→ **PROBLEM TO SOLVE**
Gather all lines with "bank" from the records.

BEGIN

-- ==== Sys2Proof/Machine/Sync.lean ====
section
/-! DEFINITION. Barriers (R233 to R235), STEP and STEPN (R202, R236), DEPDEC (R313). -/

namespace Sys2Proof.Machine

/-! ## Barriers -/

/-- Words 0 and 1 of a barrier object. -/
structure BarrierWords where
  expect : Nat
  arrived : Nat
  phase : Nat
  pending : Nat
  deriving DecidableEq, Repr

/-- The barrier object at a location (R233). -/
def State.barrierAt (s : State) (loc : Nat) : BarrierWords :=
  let w0 : Word := BitVec.ofNat 64 (leVal (s.mem.read loc 8))
  let w1 : Word := BitVec.ofNat 64 (leVal (s.mem.read (loc + 8) 8))
  { expect := bits w0 15 0, arrived := bits w0 31 16, phase := bits w0 32 32, pending := bits w1 39 0 }

/-- Rewrites word 0, its reserved bits as zero (R233). -/
def State.putWord0 (s : State) (c : CoreId) (loc : Nat) (b : BarrierWords) : State :=
  s.writeAt none (some c) loc (leBytes (b.expect % 2 ^ 16 + b.arrived % 2 ^ 16 * 2 ^ 16 + b.phase % 2 * 2 ^ 32) 8) none

/-- Rewrites word 1 (R233). -/
def State.putWord1 (s : State) (c : CoreId) (loc : Nat) (b : BarrierWords) : State :=
  s.writeAt none (some c) (loc + 8) (leBytes (b.pending % 2 ^ 40) 8) none

/-- The evaluation after BARA, BARX or a credit (R234): the flip wakes every waiter of the barrier. -/
def State.evaluate (s : State) (c : CoreId) (loc : Nat) : State :=
  let b := s.barrierAt loc
  if b.arrived ≥ b.expect && b.pending = 0 then
    let s1 := s.putWord0 c loc { b with phase := 1 - b.phase, arrived := 0 }
    let ws := s1.barriers.filter fun x => x.1 = loc
    State.wakeAll { s1 with barriers := s1.barriers.filter fun x => x.1 ≠ loc } (ws.map fun x => x.2)
  else s

/-- A barrier member: located, its drain made, then performed at the bank after every earlier store of the process
(R235); one that writes counts as a store for the FENCE bits and waits for their marks (R179). -/
def State.barrier (s : State) (ea : Word) (d : Drain) (rel : Bool) (f : Nat → State → State) : State :=
  s.locateAll .bar 32 [(ea, 32)] [] (fun accs t =>
    match (accs.headD { ea := ea, n := 32, spot := .mem 0 none }).spot with
    | .mem loc _ =>
      let go := fun (t : State) => t.afterDrain d fun t =>
        let (_, bad, u) := (t.settle t.here (homesOf loc 16)).readAt loc 16 none
        if bad then (u.stopWaiters (loc / 8)).trap 0x08 [ea, 0] else f loc u
      if rel then t.afterDrain .package go else go t
    | _ => s.trap 0x05 [ea]) s

/-- BARI (R235). -/
def execBari (a b : Reg) (s : State) : Out :=
  let sh : Shape := { srcs := [a, b] }
  .next (s.issue sh fun vals s =>
    s.barrier (op vals 0) .stores false fun loc u =>
      if (op vals 1).toNat > 65535 then s.trap 0x05 [op vals 0, op vals 1]
      else
        let o := u.barrierAt loc
        let n : BarrierWords := { expect := (op vals 1).toNat, arrived := 0, phase := o.phase, pending := 0 }
        ((u.putWord0 u.here loc n).putWord1 u.here loc n).done sh)

/-- BARA (R184, R234, R235). -/
def execBara (d a : Reg) (s : State) : Out :=
  let sh : Shape := { srcs := [a], dst := some d }
  .next (s.issue sh fun vals s =>
    s.barrier (op vals 0) .stores true fun loc u =>
      let o := u.barrierAt loc
      ((u.putWord0 u.here loc { o with arrived := o.arrived + 1 }).evaluate u.here loc).doneWith sh
        (BitVec.ofNat 64 o.phase))

/-- BARX (R234, R235). -/
def execBarx (a b : Reg) (s : State) : Out :=
  let sh : Shape := { srcs := [a, b] }
  .next (s.issue sh fun vals s =>
    s.barrier (op vals 0) .stores false fun loc u =>
      let o := u.barrierAt loc
      ((u.putWord1 u.here loc { o with pending := o.pending + (op vals 1).toNat }).evaluate u.here loc).done sh)

/-- BARW (R184, R235): parks while PHASE = g[b][0]. -/
def execBarw (a b : Reg) (s : State) : Out :=
  let sh : Shape := { srcs := [a, b] }
  .next (s.issue sh fun vals s =>
    if s.cur.resumed then s.done sh
    else
      s.barrier (op vals 0) .corePoint false fun loc u =>
        if (u.barrierAt loc).phase = bits (op vals 1) 0 0 then
          ({ u with barriers := u.barriers ++ [(loc, u.self)] } : State).parkAfter 6 (.barrier loc) vals none
        else u.done sh)

/-- A copy's credit: the bank subtracts n from the pending bytes and evaluates; a credit to a poisoned barrier is
discarded (R161, R234, R235). -/
def State.credit (s : State) (c : CoreId) (loc n : Nat) : State :=
  let (_, bad, u) := (s.settle c (homesOf loc 16)).readAt loc 16 none
  if bad then u.stopWaiters (loc / 8)
  else
    let o := u.barrierAt loc
    (u.putWord1 c loc { o with pending := o.pending + 2 ^ 40 - n % 2 ^ 40 }).evaluate c loc

/-! ## STEP and STEPN (R202, R236) -/

/-- STEP: drains at the podstep class, arrives, and parks until the package releases the step it arrived in. -/
def execStep (d : Reg) (s : State) : Out :=
  let sh : Shape := { dst := some d }
  .next (s.issue sh fun _ s =>
    if s.cur.resumed then s.doneWith sh s.cur.answer
    else
      s.afterDrain .podstep fun s =>
        let p := pkgOf s.here
        if !s.podFormed then
          let t := { s with cur := { s.cur with enrolled := true, arrivedIn := none } }
          t.parkAfter 7 .pod [] none
        else
          let t := { s with cur := { s.cur with enrolled := true, arrivedIn := some (s.pkg p).openStep } }
          ((t.sink t.here).parkAfter 7 .step [] none).arrival p)

/-- STEPN: drains likewise, arrives when enrolled, and goes on as a passive process. -/
def execStepn (d : Reg) (s : State) : Out :=
  let sh : Shape := { dst := some d }
  .next (s.issue sh fun _ s =>
    s.afterDrain .podstep fun s =>
      let p := pkgOf s.here
      let v := (s.pkg p).stepno
      let t := (({ s with cur := { s.cur with enrolled := false } } : State).doneWith sh v)
      if s.cur.enrolled then (t.sink s.here).arrival p else t)

/-! ## DEPDEC (R313, R324) -/

/-- Whether a launch identity names a launch (R320). -/
def Launch.dev (l : Launch) : Bool := l.id.getLsbD 15

/-- The master's launches changed, and the mirror with them (R329). -/
def State.setLaunches (s : State) (p : Nat) (f : List Launch → List Launch) : State :=
  s.modPkg p fun x => { x with launches := f x.launches, mirror := f x.launches }

/-- The dependence count of a pending launch goes down by one (R313). -/
def State.depDown (s : State) (p : Nat) (id : Word) : State :=
  s.setLaunches p fun ls => ls.map fun l => if l.id = id then { l with deps := l.deps - 1 } else l

/-- DEPUNDER recorded in a host queue (R313, R321). -/
def State.depUnder (s : State) (p q : Nat) (id : Word) : State :=
  s.modPkg p fun x =>
    let hq := x.queues.get q HostQueue.atReset
    { x with queues := x.queues.put q { hq with depunder := true, depser := BitVec.ofNat 32 (bits id 47 16) } }

/-- DEPDEC (R313): a release at PACKAGE scope. -/
def execDepdec (d a : Reg) (s : State) : Out :=
  let sh : Shape := { srcs := [a], dst := some d }
  .next (s.issue sh fun vals s =>
    let id := op vals 0
    let p := pkgOf s.here
    match (s.pkg p).launches.find? fun l => l.id = id && l.domain = s.cur.domain.toNat with
    | none => s.trap 0x05 [id]
    | some l =>
      s.afterDrain .package fun s =>
        if l.deps > 0 then (s.depDown p id).doneWith sh 1
        else if l.dev then s.doneWith sh 0
        else (s.depUnder p (bits id 14 0) id).doneWith sh 0)

end Sys2Proof.Machine
end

END

→ **YOUR SOLUTION**
/-- A barrier member: located, its drain made, then performed at the bank after every earlier store of the process
/-- A copy's credit: the bank subtracts n from the pending bytes and evaluates; a credit to a poisoned barrier is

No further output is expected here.